### Exercise aim
From the line that includes "let c := if m = 4" down to the final line of the data below, copy every line exactly and leave the rest out.
◇ ◇ ◇ ◇ ◇
-- ==== Sys2Proof/Machine/OpsMode.lean ====
section
/-!
DEFINITION. The coordinated mode switch (R22–R24): arm, acknowledgements, cancel, decision and go cells, and the mode taking
effect in both roles.
-/

namespace Sys2Proof.Machine

/-- A state's change of SYS_MODE_STAT with its cause. -/
def Chip.switchState (c : Chip) (st cause : Nat) : Chip :=
  (c.put .SYS_MODE_STAT_STATE st).put .SYS_MODE_STAT_CAUSE cause

/-- An arm is refused (R23, R24): a pending switch keeps its state and only CAUSE changes. -/
def Chip.armRefuse (c : Chip) (cause : Nat) : Chip :=
  (if c.switchPending then c.put .SYS_MODE_STAT_CAUSE cause else c.switchState 6 cause).raise .SYS_MODE_REFUSED

/-- SCAN of a tile's descriptor (R19). -/
def Dev.scan (d : Dev) : Nat := ((d.desc.drop 12).headD 0).toNat

/-- The tiles that take part in a switch: those ADMITTED, as port and record. -/
def Chip.switchTiles (c : Chip) : List (Nat × Dev) :=
  (List.range 16).flatMap fun n => ((c.serving n).filter fun d => d.st == .admitted).map fun d => (n, d)

/-- The scan limits of R22: frame rate × SCAN at most 3,840 in Broadcast, SCAN at most 8 in Brilliance. -/
def Chip.scanLimit (c : Chip) (m : Nat) : Bool :=
  c.switchTiles.all fun x =>
    if m = 1 then decide (c.rateNum * x.2.scan ≤ 3840 * c.rateDen) else if m = 2 then decide (x.2.scan ≤ 8) else true

/-- Answer units that a port would use in a mode (CHAIN_DISC). -/
def Chip.slotsIn (c : Chip) (m n : Nat) : Nat :=
  let a := max 1 (c.get (.CHAIN_DISC_ANS_SLOTS n))
  if m = 4 && bitAt (c.get .TWIN_RING_PORTS) n then max 2 a else a

/-- Band ticks fit (R77): at least two bands of 40 µs or more, the band guard at most half a band. -/
def Chip.bandsFit (c : Chip) : Bool :=
  let b := c.bands
  decide (2 ≤ b) && decide (us 40 * b ≤ c.period) && decide (2 * us c.bandGuard * b ≤ c.period)

/-- The capacity checks of an arm (R77, R126, R141, R200). -/
def Chip.armFits (c : Chip) (m : Nat) : Bool :=
  let p := { c.planNow with mode := m }
  c.allCap p && c.allPace p && (c.enabledPorts.all fun n => c.retFits n c.retStart (c.slotsIn m n)) &&
    (m != 3 || c.bandsFit)

/-- A fence or programmable order is active (SYS_MODE_STAT cause LOOM). -/
def Chip.loomOpen (c : Chip) : Bool :=
  c.flag .LOOM_CFG_ORDER_MODE || (List.range 16).any fun i => (c.layerSet false i).en && (c.layerSet false i).fenceEn

/-- Why an arm of a mode for tick N is refused; 0 if it is accepted. -/
def Chip.armCause (c : Chip) (m n : Nat) : Nat :=
  if c.switchPending then 2
  else if 6 ≤ m then 10
  else if n < c.lastIndex + 16 then 1
  else if c.upd.rel.any fun r => r.t == n then 3
  else if !c.scanLimit m then 4
  else if !c.armFits m then 5
  else if m == 4 && !c.twinReady then 6
  else if m == 3 && c.loomOpen then 9
  else 0

/-- The band of a tile with a sent entry is written to it when Swift is armed (R196, R201). -/
def Chip.sendBand (c : Chip) (n : Nat) (d : Dev) : Chip :=
  let p := { c.planNow with mode := 3 }
  match (c.sentOn p n none).find? fun e => e.wdn == d.wdn with
  | none => c
  | some e => c.sendFw n 0 d.wdn 2 Reg.NIMBUS_BAND 0 (leBytes 4 (c.bandOf p n e))

/-- A cell of the switch goes to every tile of the ports that have one. -/
def Chip.switchCells (c : Chip) (op arg : Nat) (data : List Byte) : Chip :=
  c.each (List.range 16) fun c n =>
    if (c.serving n).any fun d => d.st == .admitted then c.sendFw n 3 0 op 0 arg data else c

/-- SYS_MODE_CTRL.ARM (R23 steps 1 and 2). -/
def Chip.modeArm (c : Chip) : Chip :=
  let m := c.get .SYS_MODE_ARM_MODE
  let n := c.pair Reg.SYS_MODE_TICK_LO Reg.SYS_MODE_TICK_HI
  let k := c.armCause m n
  if k ≠ 0 then c.armRefuse k
  else
    let l := c.switchTiles
    let sw : Switch := { mode := m, n := n, expected := l.map fun x => (x.1, x.2.wdn), acked := [], lastGo := 0 }
    let c := { c.switchState 1 0 with switch := some sw }
    let c := c.switchCells 0x50 m (beBytes 8 n)
    let c := if m = 3 then
        c.each ((List.range 16).flatMap fun n => (c.serving n).map fun d => (n, d)) fun c x => c.sendBand x.1 x.2
      else c
    c.showSwitch

/-- The pending switch is given up with a cause: an abort cell to every armed tile, admission resumes (R23, R24). -/
def Chip.modeAbort (c : Chip) (cause : Nat) : Chip :=
  let c := (c.switchCells 0x52 0 []).switchState 5 cause
  { c with switch := none }.admitWaiting.raise .SYS_MODE_ABORT

/-- SYS_MODE_CTRL.CANCEL (R24). -/
def Chip.modeCancel (c : Chip) : Chip :=
  if !c.switchPending then c
  else if c.get .SYS_MODE_STAT_STATE = 3 then c.raise .SYS_CANCEL_LATE
  else c.modeAbort 8

/-- SYS_MODE_CTRL: both bits together arm nothing and cancel; nothing in the Tile role. -/
def Chip.modeCtrl (c : Chip) (v : Nat) : Chip :=
  if !c.isSender then c else if bitAt v 1 then c.modeCancel else if bitAt v 0 then c.modeArm else c

/-- A MODE_ACK record (R23 step 3). -/
def Chip.modeAck (c : Chip) (port wdn n mode : Nat) : Chip :=
  match if c.switchPending then c.switch else none with
  | none => c
  | some s =>
    if s.n % 2 ^ 32 = n ∧ s.mode = mode ∧ s.expected.contains (port, wdn) = true ∧ s.acked.contains (port, wdn) = false then
      { c with switch := some { s with acked := s.acked ++ [(port, wdn)] } }.showSwitch
    else c

/-- The sender is the one of a Twin pair that only follows (R328, R337). -/
def Chip.standby (c : Chip) : Bool := c.isSender && (c.twinRole == 1 || c.twinRole == 2)

/-- A go cell of the tick. -/
def Chip.modeGo (c : Chip) (s : Switch) (n : Nat) : Chip :=
  if s.lastGo = n then c else { c.switchCells 0x51 0 [] with switch := some { s with lastGo := n } }

/-- The decision (R23 step 4) at the last executed tick, if it is due: at N − 4, or at the first tick after it that is not
above N − 2. A standby makes none. -/
def Chip.modeDecide (c : Chip) : Chip :=
  match if c.switchPending && c.isSender && !c.standby then c.switch else none with
  | none => c
  | some s =>
    let n := c.lastIndex
    if c.get .SYS_MODE_STAT_STATE = 3 || decide (n + 4 < s.n) then c
    else if c.get .SYS_MODE_STAT_STATE = 2 ∧ n + 2 ≤ s.n then (c.switchState 3 0).modeGo s n
    else c.modeAbort 7

/-- A decided switch sends its go cell at each tick up to N − 2, and admission resumes at N + 1, whatever STATE reads by then
(R23). -/
def Chip.modeTick (c : Chip) (n : Nat) : Chip :=
  match c.switch with
  | none => c
  | some s =>
    if c.get .SYS_MODE_STAT_STATE = 3 then
      if n + 2 ≤ s.n && !c.standby then c.modeGo s n else c
    else if !c.switchPending && decide (s.n < n) then ({ c with switch := none }).admitWaiting
    else c

/-- The mode in force changes, with what each mode's coming and going brings (R23, R102, R248, R259, R328). -/
def Chip.setMode (c : Chip) (m : Nat) : Chip :=
  let was := c.mode
  let c := c.put .SYS_MODE_MODE m
  let c := if was = 5 ∧ m ≠ 5 then c.serviceEnd.haloLeave else c
  let c := if m = 4 ∧ was ≠ 4 ∧ c.isSender = true then c.twinStart else if was = 4 ∧ m ≠ 4 then c.twinStop else c
  if c.isTile then
    let c := c.onNim fun x => { x with band := c.bandInForce }
    if c.enabled 0xa6 && !c.tile.locator then (c.gridStart c.bell.tickTime).showCurrents else c
  else if c.scan.line = 0 ∧ c.scan.run = true then c.scanTick c.scan.frame else c

/-- Tick N of a switch has been executed (R23 step 5): a sender that has decided takes the mode; a tile takes it with a go
cell at that very tick, and else reports MODE_MISS. -/
def Chip.modeSwitch (c : Chip) : Chip :=
  let n := c.lastIndex
  if c.isSender then
    match c.switch with
    | none => c
    | some s =>
      if c.get .SYS_MODE_STAT_STATE = 3 ∧ s.n ≤ n then ((c.switchState 4 0).setMode s.mode).raise .SYS_MODE_DONE else c
  else
    match c.tile.arm with
    | none => c
    | some a =>
      if n < a.n ∨ c.bell.tick.isNone then c
      else
        let c := c.onTile fun t => { t with arm := none }
        if a.go && a.n == n then c.setMode a.mode else c.onTile fun t => { t with modeMiss := true }

end Sys2Proof.Machine
end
◇ ◇ ◇ ◇ ◇
### Response to the exercise
  let c := if m = 4 ∧ was ≠ 4 ∧ c.isSender = true then c.twinStart else if was = 4 ∧ m ≠ 4 then c.twinStop else c
  if c.isTile then
    let c := c.onNim fun x => { x with band := c.bandInForce }
    if c.enabled 0xa6 && !c.tile.locator then (c.gridStart c.bell.tickTime).showCurrents else c
  else if c.scan.line = 0 ∧ c.scan.run = true then c.scanTick c.scan.frame else c

/-- Tick N of a switch has been executed (R23 step 5): a sender that has decided takes the mode; a tile takes it with a go
cell at that very tick, and else reports MODE_MISS. -/
def Chip.modeSwitch (c : Chip) : Chip :=
  let n := c.lastIndex
  if c.isSender then
    match c.switch with
    | none => c
    | some s =>
      if c.get .SYS_MODE_STAT_STATE = 3 ∧ s.n ≤ n then ((c.switchState 4 0).setMode s.mode).raise .SYS_MODE_DONE else c
  else
    match c.tile.arm with
    | none => c
    | some a =>
      if n < a.n ∨ c.bell.tick.isNone then c
      else
        let c := c.onTile fun t => { t with arm := none }
        if a.go && a.n == n then c.setMode a.mode else c.onTile fun t => { t with modeMiss := true }

end Sys2Proof.Machine
end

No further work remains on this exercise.